Mögen die Apparaturen, mit denen die Verschränkung experimentell nachgewiesen wurde, auch riesig sein - der Effekt selbst konnte bislang nur im Mikrokosmos der Quantenwelt beobachtet werden. Bis jetzt. Denn offenbar wirkt sich die Verschränkung bis in unsere Welt des Großen aus; auf Dinge, die wir sehen und anfassen können.

Der Physiker Sayantani Ghosh von der University of Chicago und seine Kollegen haben nun als erste gezeigt, dass Verschränkung keineswegs auf das Ghetto der Quanten beschränkt ist. Stattdessen sollten Forscher sie auch dann in Betracht ziehen, wenn sie die makroskopischen Eigenschaften eines Systems berechnen wollen.

Im klassischen Denken reicht es aus, zu wissen, welche Energiezustände ein System einnehmen kann und mit welcher Wahrscheinlichkeit das jeweils passiert. Daraus ergeben sich alle messbaren Größen mit mehr oder weniger Rechenaufwand von selbst, angefangen von der inneren Energie bis zur Entropie.

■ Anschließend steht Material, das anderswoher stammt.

-- ==== Sys2Proof/Machine/Dispatch.lean ====
section
/-! DEFINITION. The dispatch of 40_cycle.md R124: one arm per instruction, in the order of 30_encoding.md R98. An arm is
the instruction's body and its auto-advance (steps 3 and 4 of R131), on the state the timers have already counted down. -/

namespace Sys2Proof.Machine

def exec (i : Instr) (s : State) : Host.Outcome State Fault Refusal :=
  match i with
  | .cls => Sys2Proof.Machine.execCls s
  | .ret => Sys2Proof.Machine.execRet s
  | .jp nnn => Sys2Proof.Machine.execJp nnn s
  | .call nnn => Sys2Proof.Machine.execCall nnn s
  | .seImm x kk => Sys2Proof.Machine.execSeImm x kk s
  | .sneImm x kk => Sys2Proof.Machine.execSneImm x kk s
  | .seReg x y => Sys2Proof.Machine.execSeReg x y s
  | .ldImm x kk => Sys2Proof.Machine.execLdImm x kk s
  | .addImm x kk => Sys2Proof.Machine.execAddImm x kk s
  | .ldReg x y => Sys2Proof.Machine.execLdReg x y s
  | .orReg x y => Sys2Proof.Machine.execOrReg x y s
  | .andReg x y => Sys2Proof.Machine.execAndReg x y s
  | .xorReg x y => Sys2Proof.Machine.execXorReg x y s
  | .addReg x y => Sys2Proof.Machine.execAddReg x y s
  | .subReg x y => Sys2Proof.Machine.execSubReg x y s
  | .shr x y => Sys2Proof.Machine.execShr x y s
  | .subnReg x y => Sys2Proof.Machine.execSubnReg x y s
  | .shl x y => Sys2Proof.Machine.execShl x y s
  | .sneReg x y => Sys2Proof.Machine.execSneReg x y s
  | .ldI nnn => Sys2Proof.Machine.execLdI nnn s
  | .jpV0 nnn => Sys2Proof.Machine.execJpV0 nnn s
  | .rnd x kk => Sys2Proof.Machine.execRnd x kk s
  | .drw x y n => Sys2Proof.Machine.execDrw x y n s
  | .skp x => Sys2Proof.Machine.execSkp x s
  | .sknp x => Sys2Proof.Machine.execSknp x s
  | .ldVxDT x => Sys2Proof.Machine.execLdVxDT x s
  | .ldVxK x => Sys2Proof.Machine.execLdVxK x s
  | .ldDTVx x => Sys2Proof.Machine.execLdDTVx x s
  | .ldSTVx x => Sys2Proof.Machine.execLdSTVx x s
  | .addI x => Sys2Proof.Machine.execAddI x s
  | .ldF x => Sys2Proof.Machine.execLdF x s
  | .ldB x => Sys2Proof.Machine.execLdB x s
  | .storeRegs x => Sys2Proof.Machine.execStoreRegs x s
  | .loadRegs x => Sys2Proof.Machine.execLoadRegs x s

end Sys2Proof.Machine
end

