/-! ### setDT -/

@[simp] theorem State.setDT_mem (b : Byte) : (s.setDT b).mem = s.mem := rfl
@[simp] theorem State.setDT_v (b : Byte) : (s.setDT b).v = s.v := rfl
@[simp] theorem State.setDT_f (b : Byte) : (s.setDT b).f = s.f := rfl
@[simp] theorem State.setDT_pc (b : Byte) : (s.setDT b).pc = s.pc := rfl
@[simp] theorem State.setDT_stack (b : Byte) : (s.setDT b).stack = s.stack := rfl
@[simp] theorem State.setDT_sp (b : Byte) : (s.setDT b).sp = s.sp := rfl
@[simp] theorem State.setDT_i (b : Byte) : (s.setDT b).i = s.i := rfl
@[simp] theorem State.setDT_dt (b : Byte) : (s.setDT b).dt = b := rfl
@[simp] theorem State.setDT_st (b : Byte) : (s.setDT b).st = s.st := rfl
@[simp] theorem State.setDT_display (b : Byte) : (s.setDT b).display = s.display := rfl
@[simp] theorem State.setDT_rd (b : Byte) : (s.setDT b).rd = s.rd := rfl
@[simp] theorem State.setDT_keys (b : Byte) : (s.setDT b).keys = s.keys := rfl
@[simp] theorem State.setDT_random (b : Byte) : (s.setDT b).random = s.random := rfl
@[simp] theorem State.setDT_cycleCount (b : Byte) : (s.setDT b).cycleCount = s.cycleCount := rfl
@[simp] theorem State.setDT_hostMoves (b : Byte) : (s.setDT b).hostMoves = s.hostMoves := rfl
@[simp] theorem State.setDT_hostTurns (b : Byte) : (s.setDT b).hostTurns = s.hostTurns := rfl

/-! ### setST -/

@[simp] theorem State.setST_mem (b : Byte) : (s.setST b).mem = s.mem := rfl
@[simp] theorem State.setST_v (b : Byte) : (s.setST b).v = s.v := rfl
@[simp] theorem State.setST_f (b : Byte) : (s.setST b).f = s.f := rfl
@[simp] theorem State.setST_pc (b : Byte) : (s.setST b).pc = s.pc := rfl
@[simp] theorem State.setST_stack (b : Byte) : (s.setST b).stack = s.stack := rfl
@[simp] theorem State.setST_sp (b : Byte) : (s.setST b).sp = s.sp := rfl
@[simp] theorem State.setST_i (b : Byte) : (s.setST b).i = s.i := rfl
@[simp] theorem State.setST_dt (b : Byte) : (s.setST b).dt = s.dt := rfl
@[simp] theorem State.setST_st (b : Byte) : (s.setST b).st = b := rfl
@[simp] theorem State.setST_display (b : Byte) : (s.setST b).display = s.display := rfl
@[simp] theorem State.setST_rd (b : Byte) : (s.setST b).rd = s.rd := rfl
@[simp] theorem State.setST_keys (b : Byte) : (s.setST b).keys = s.keys := rfl
@[simp] theorem State.setST_random (b : Byte) : (s.setST b).random = s.random := rfl
@[simp] theorem State.setST_cycleCount (b : Byte) : (s.setST b).cycleCount = s.cycleCount := rfl
@[simp] theorem State.setST_hostMoves (b : Byte) : (s.setST b).hostMoves = s.hostMoves := rfl
@[simp] theorem State.setST_hostTurns (b : Byte) : (s.setST b).hostTurns = s.hostTurns := rfl

/-! ### setPC -/

@[simp] theorem State.setPC_mem (w : Word) : (s.setPC w).mem = s.mem := rfl
@[simp] theorem State.setPC_v (w : Word) : (s.setPC w).v = s.v := rfl
@[simp] theorem State.setPC_f (w : Word) : (s.setPC w).f = s.f := rfl
@[simp] theorem State.setPC_pc (w : Word) : (s.setPC w).pc = w := rfl
@[simp] theorem State.setPC_stack (w : Word) : (s.setPC w).stack = s.stack := rfl
@[simp] theorem State.setPC_sp (w : Word) : (s.setPC w).sp = s.sp := rfl
@[simp] theorem State.setPC_i (w : Word) : (s.setPC w).i = s.i := rfl
@[simp] theorem State.setPC_dt (w : Word) : (s.setPC w).dt = s.dt := rfl
@[simp] theorem State.setPC_st (w : Word) : (s.setPC w).st = s.st := rfl
@[simp] theorem State.setPC_display (w : Word) : (s.setPC w).display = s.display := rfl
@[simp] theorem State.setPC_rd (w : Word) : (s.setPC w).rd = s.rd := rfl
@[simp] theorem State.setPC_keys (w : Word) : (s.setPC w).keys = s.keys := rfl
@[simp] theorem State.setPC_random (w : Word) : (s.setPC w).random = s.random := rfl
@[simp] theorem State.setPC_cycleCount (w : Word) : (s.setPC w).cycleCount = s.cycleCount := rfl
@[simp] theorem State.setPC_hostMoves (w : Word) : (s.setPC w).hostMoves = s.hostMoves := rfl
@[simp] theorem State.setPC_hostTurns (w : Word) : (s.setPC w).hostTurns = s.hostTurns := rfl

Auch die magnetische Suszeptibilität lässt sich so bestimmen. Hinter diesem zungenbrecherischen Begriff verbirgt sich die Fähigkeit eines Stoffes, sich auf ein von außen angelegtes magnetisches Feld einzustellen. Bei dem magnetischen Salz LiHo0,045Y0,955F4 etwa richten sich die Atome wie kleine Magneten nach dem Feld aus. Je tiefer dabei die Temperatur ist, umso weniger stören die chaotischen Wärmebewegungen, und umso größer ist die Suszeptibilität.

Das Team um Ghosh hat diese Abhängigkeit der magnetischen Eigenschaften des Lithiumsalzes von der Temperatur ganz genau und im Bereich knapp über dem absoluten Nullpunkt gemessen. Die Auftragung ihrer experimentellen Daten zeigt bei wenigen Hundertstel und Zehntel Kelvin eine deutliche Abweichung von den theoretisch zu erwartenden Werten.

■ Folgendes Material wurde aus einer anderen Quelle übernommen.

/-- What a completed instruction leaves: one case per set of fields written, each with the part of the instruction's own
meaning that frame and invariant proofs need. -/
inductive ExecEffect (i : Instr) (s : State) : State → Prop where
  /-- Jumps, skips, 9xy0 and a waiting Fx0A write PC alone: at most one word is skipped, or the target has 11 bits. -/
  | pcOnly (w : Word) (hw : w.toNat ≤ s.pc.toNat + 4 ∨ w.toNat < 0x800) : ExecEffect i s (s.setPC w)
  | register (x : Reg) (b : Byte) (hx : writesReg i x = true) : ExecEffect i s (s.setV x b).autoAdvance
  | flagged (x : Reg) (b f : Byte) (hx : writesReg i x = true) (hi : writesFlag i = true) (hd : ∀ x y n, i ≠ .drw x y n)
      (hf : f = 0 ∨ f = 1) : ExecEffect i s ((s.setF f).setV x b).autoAdvance
  | index (w : Word) (hi : (∃ nnn, i = .ldI nnn) ∨ (∃ x, i = .addI x) ∨ ∃ x, i = .ldF x) :
      ExecEffect i s (s.setI w).autoAdvance
  | delayTimer (x : Reg) (hi : i = .ldDTVx x) : ExecEffect i s (s.setDT (s.readV x)).autoAdvance
  | soundTimer (x : Reg) (hi : i = .ldSTVx x) : ExecEffect i s (s.setST (s.readV x)).autoAdvance
  | store (bs : List Byte) (hl : bs.length = storedBytes i) (hw : s.writeError bs.length = none) :
      ExecEffect i s (s.storeAtI bs).autoAdvance
  | load (x : Reg) (hi : i = .loadRegs x) : ExecEffect i s (s.loadFromI x).autoAdvance
  | clear (hi : i = .cls) : ExecEffect i s s.clearDisplay.requestRedraw.autoAdvance
  | draw (x y : Reg) (n : Nat) (hi : i = .drw x y n) : ExecEffect i s
      (s.drawSprite (startColumn (s.readV x)) (startRow (s.readV y)) n).requestRedraw.autoAdvance
  | ret (hi : i = .ret) (hs : s.sp ≠ 0) : ExecEffect i s s.pop.autoAdvance
  | call (nnn : Word) (hi : i = .call nnn) (hs : s.sp ≠ 15) : ExecEffect i s (s.push.setPC (address11 nnn))

/-! ### Bounds on PC -/

theorem address11_lt (nnn : Word) : (address11 nnn).toNat < 0x800 := by
  rw [address11_toNat]
  omega

theorem v0Target_lt (b : Byte) (nnn : Word) : (v0Target b nnn).toNat < 0x100 := by
  rw [v0Target_eq, BitVec.toNat_ofNat]
  omega

theorem autoAdvance_effect (i : Instr) (s : State) : ExecEffect i s s.autoAdvance :=
  .pcOnly (s.pc + 2) (.inl (by bv_omega))

/-- A skip passes over at most one word (40 R125, R126). -/
theorem skip_effect (i : Instr) (s : State) (taken : Bool) : ExecEffect i s (s.skipIf taken).autoAdvance := by
  cases taken with
  | false => exact autoAdvance_effect i s
  | true => exact .pcOnly (s.pc + 2 + 2) (.inl (by bv_omega))

theorem greaterFlag_isBit (a b : Byte) : greaterFlag a b = 0 ∨ greaterFlag a b = 1 := flagOf_isBit _

theorem carryFlag_isBit (a b : Byte) : carryFlag a b = 0 ∨ carryFlag a b = 1 := flagOf_isBit _

theorem highBitFlag_isBit (a : Byte) : highBitFlag a = 0 ∨ highBitFlag a = 1 := flagOf_isBit _

/-- INVERSION: an instruction that completes has one of these effects. -/
theorem exec_effect {i : Instr} {s t : State} (h : exec i s = .next t) : ExecEffect i s t := by
  cases i with
  | cls => obtain rfl := (exec_cls_next s t).mp h; exact .clear rfl
  | ret => obtain ⟨hs, rfl⟩ := (exec_ret_next s t).mp h; exact .ret rfl hs
  | jp nnn => obtain rfl := (exec_jp_next s t nnn).mp h; exact .pcOnly _ (.inr (address11_lt nnn))
  | call nnn => obtain ⟨hs, rfl⟩ := (exec_call_next s t nnn).mp h; exact .call nnn rfl hs
  | seImm x kk => obtain rfl := (exec_seImm_next s t x kk).mp h; exact skip_effect _ s _
  | sneImm x kk => obtain rfl := (exec_sneImm_next s t x kk).mp h; exact skip_effect _ s _
  | seReg x y => obtain rfl := (exec_seReg_next s t x y).mp h; exact skip_effect _ s _
  | ldImm x kk => obtain rfl := (exec_ldImm_next s t x kk).mp h; exact .register x _ (beq_self_eq_true x)
  | addImm x kk => obtain rfl := (exec_addImm_next s t x kk).mp h; exact .register x _ (beq_self_eq_true x)
  | ldReg x y => obtain rfl := (exec_ldReg_next s t x y).mp h; exact .register x _ (beq_self_eq_true x)
  | orReg x y => obtain rfl := (exec_orReg_next s t x y).mp h; exact .register x _ (beq_self_eq_true x)
  | andReg x y => obtain rfl := (exec_andReg_next s t x y).mp h; exact .register x _ (beq_self_eq_true x)
  | xorReg x y => obtain rfl := (exec_xorReg_next s t x y).mp h; exact .register x _ (beq_self_eq_true x)
  | addReg x y =>
    obtain rfl := (exec_addReg_next s t x y).mp h
    exact .flagged x _ _ (beq_self_eq_true x) rfl nofun (carryFlag_isBit _ _)
  | subReg x y =>
    obtain rfl := (exec_subReg_next s t x y).mp h
    exact .flagged x _ _ (beq_self_eq_true x) rfl nofun (greaterFlag_isBit _ _)
  | shr x y =>
    obtain rfl := (exec_shr_next s t x y).mp h
    exact .flagged x _ _ (beq_self_eq_true x) rfl nofun (lowBitFlag_isBit _)
  | subnReg x y =>
    obtain rfl := (exec_subnReg_next s t x y).mp h
    exact .flagged x _ _ (beq_self_eq_true x) rfl nofun (greaterFlag_isBit _ _)
  | shl x y =>
    obtain rfl := (exec_shl_next s t x y).mp h
    exact .flagged x _ _ (beq_self_eq_true x) rfl nofun (highBitFlag_isBit _)
  | sneReg x y => obtain rfl := (exec_sneReg_next s t x y).mp h; exact autoAdvance_effect _ s
  | ldI nnn => obtain rfl := (exec_ldI_next s t nnn).mp h; exact .index _ (.inl ⟨nnn, rfl⟩)
  | jpV0 nnn =>
    obtain rfl := (exec_jpV0_next s t nnn).mp h
    exact .pcOnly _ (.inr ((v0Target_lt _ nnn).trans (by decide)))
  | rnd x kk => obtain ⟨b, _, rfl⟩ := (exec_rnd_next s t x kk).mp h; exact .register x b (beq_self_eq_true x)
  | drw x y n => obtain ⟨_, rfl⟩ := (exec_drw_next s t x y n).mp h; exact .draw x y n rfl
  | skp x => obtain ⟨k, _, rfl⟩ := (exec_skp_next s t x).mp h; exact skip_effect _ s _
  | sknp x => obtain ⟨k, _, rfl⟩ := (exec_sknp_next s t x).mp h; exact skip_effect _ s _
  | ldVxDT x => obtain rfl := (exec_ldVxDT_next s t x).mp h; exact .register x _ (beq_self_eq_true x)
  | ldVxK x =>
    obtain ⟨k, _, rfl⟩ | ⟨_, rfl⟩ := (exec_ldVxK_next s t x).mp h
    · exact .register x _ (beq_self_eq_true x)
    · exact .pcOnly t.pc (.inl (Nat.le_add_right _ 4))
  | ldDTVx x => obtain rfl := (exec_ldDTVx_next s t x).mp h; exact .delayTimer x rfl
  | ldSTVx x => obtain rfl := (exec_ldSTVx_next s t x).mp h; exact .soundTimer x rfl
  | addI x => obtain rfl := (exec_addI_next s t x).mp h; exact .index _ (.inr (.inl ⟨x, rfl⟩))
  | ldF x => obtain rfl := (exec_ldF_next s t x).mp h; exact .index _ (.inr (.inr ⟨x, rfl⟩))
  | ldB x => obtain ⟨hw, rfl⟩ := (exec_ldB_next s t x).mp h; exact .store _ rfl hw
  | storeRegs x =>
    obtain ⟨hw, rfl⟩ := (exec_storeRegs_next s t x).mp h
    exact .store _ (s.registersBelow_length x) (by rwa [State.registersBelow_length])
  | loadRegs x => obtain ⟨_, rfl⟩ := (exec_loadRegs_next s t x).mp h; exact .load x rfl

end Sys2Proof.Machine
end

section
/-! PROOFS. The frame of 10_state.md R20, from the inversion `exec_effect`. -/

namespace Sys2Proof.Machine

/-! ### V[0] to V[15] -/

theorem ne_of_writesReg {i : Instr} {k x : Reg} (hk : writesReg i k = false) (hx : writesReg i x = true) : k ≠ x := by
  rintro rfl
  simp [hk] at hx

theorem ExecEffect.readV_eq {i : Instr} {s t : State} (e : ExecEffect i s t) {k : Reg} (hk : writesReg i k = false) :
    t.readV k = s.readV k := by
  cases e with
  | register x b hx => exact s.readV_setV_other b (ne_of_writesReg hk hx)
  | flagged x b f hx => exact (s.setF f).readV_setV_other b (ne_of_writesReg hk hx)
  | load x hi =>
    subst hi
    exact (s.loadFromI_getElem x k).trans (if_neg (of_decide_eq_false hk))
  | _ => simp [State.readV]

/-! ### F -/

/-- A draw leaves F or sets it to 1, however many rows it has (41 R154). -/
theorem Canvas.drawRows_f (bs : List Byte) (k : Canvas) (c0 r0 : Nat) :
    (Canvas.drawRows k bs c0 r0).f = k.f ∨ (Canvas.drawRows k bs c0 r0).f = 1 := by
  induction bs generalizing k r0 with
  | nil => exact .inl rfl
  | cons b bs ih =>
    have hrow : (k.drawRow b c0 (wrapRow r0)).f = k.f ∨ (k.drawRow b c0 (wrapRow r0)).f = 1 := by
      rw [(Canvas.drawRow_spec k b c0 (wrapRow r0)).2]
      split
      · exact .inr rfl
      · exact .inl rfl
    rcases ih (k.drawRow b c0 (wrapRow r0)) (r0 + 1) with h | h
    · exact hrow.imp h.trans h.trans
    · exact .inr h

/-- F is left alone, or written by a flag writer: Dxyn writes 1, the others 0 or 1. -/
theorem ExecEffect.f_cases {i : Instr} {s t : State} (e : ExecEffect i s t) :
    t.f = s.f ∨ (writesFlag i = true ∧ (t.f = 1 ∨ (t.f = 0 ∧ ∀ x y n, i ≠ .drw x y n))) := by
  cases e with
  | flagged x b f hx hi hd hf => exact .inr ⟨hi, hf.symm.imp_right fun h => ⟨h, hd⟩⟩
  | draw x y n hi => exact (Canvas.drawRows_f _ _ _ _).imp_right fun h => ⟨by rw [hi]; rfl, .inl h⟩
  | _ => exact .inl (by simp)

Irgend etwas stimmte also nicht mit dem klassischen Modell, offenbar fehlte ein Parameter, der die Versuche beeinflusste. Erst als die Wissenschaftler in ihren Berechnungen eine Verschränkung der magnetischen Momente der Atome erlaubten, lagen die theoretische Kurve und die Messwerte aufeinander. In weiteren Versuchen stellte sich heraus, dass die Suszeptibilität nicht etwa eine Art "Ausrutscher" ist, sondern auch andere Messgrößen, wie die Wärmekapazität, von der Verschränktheit der Probe beeinflusst werden.

"Aus wenigstens zwei Gründen ist diese Arbeit wichtig", schreibt der Physiker Vlatko Vedral vom Imperial College in London. "Zum einen reicht es nicht mehr aus, wenn Physiker nur das Energiespektrum eines Systems untersuchen, weil auch andere Größen - wie beispielsweise die Verschränkung in diesem Fall - erheblichen Einfluss auf das gesamte Verhalten des Systems haben können. Zum anderen kann selbst ein geringer Grad der Verschränkung deutliche Auswirkungen in der makroskopischen Welt haben" Vielleicht, so fügt er spekulierend an, hat sie ja auch beim Wunder des Lebens ihre Hände im Spiel.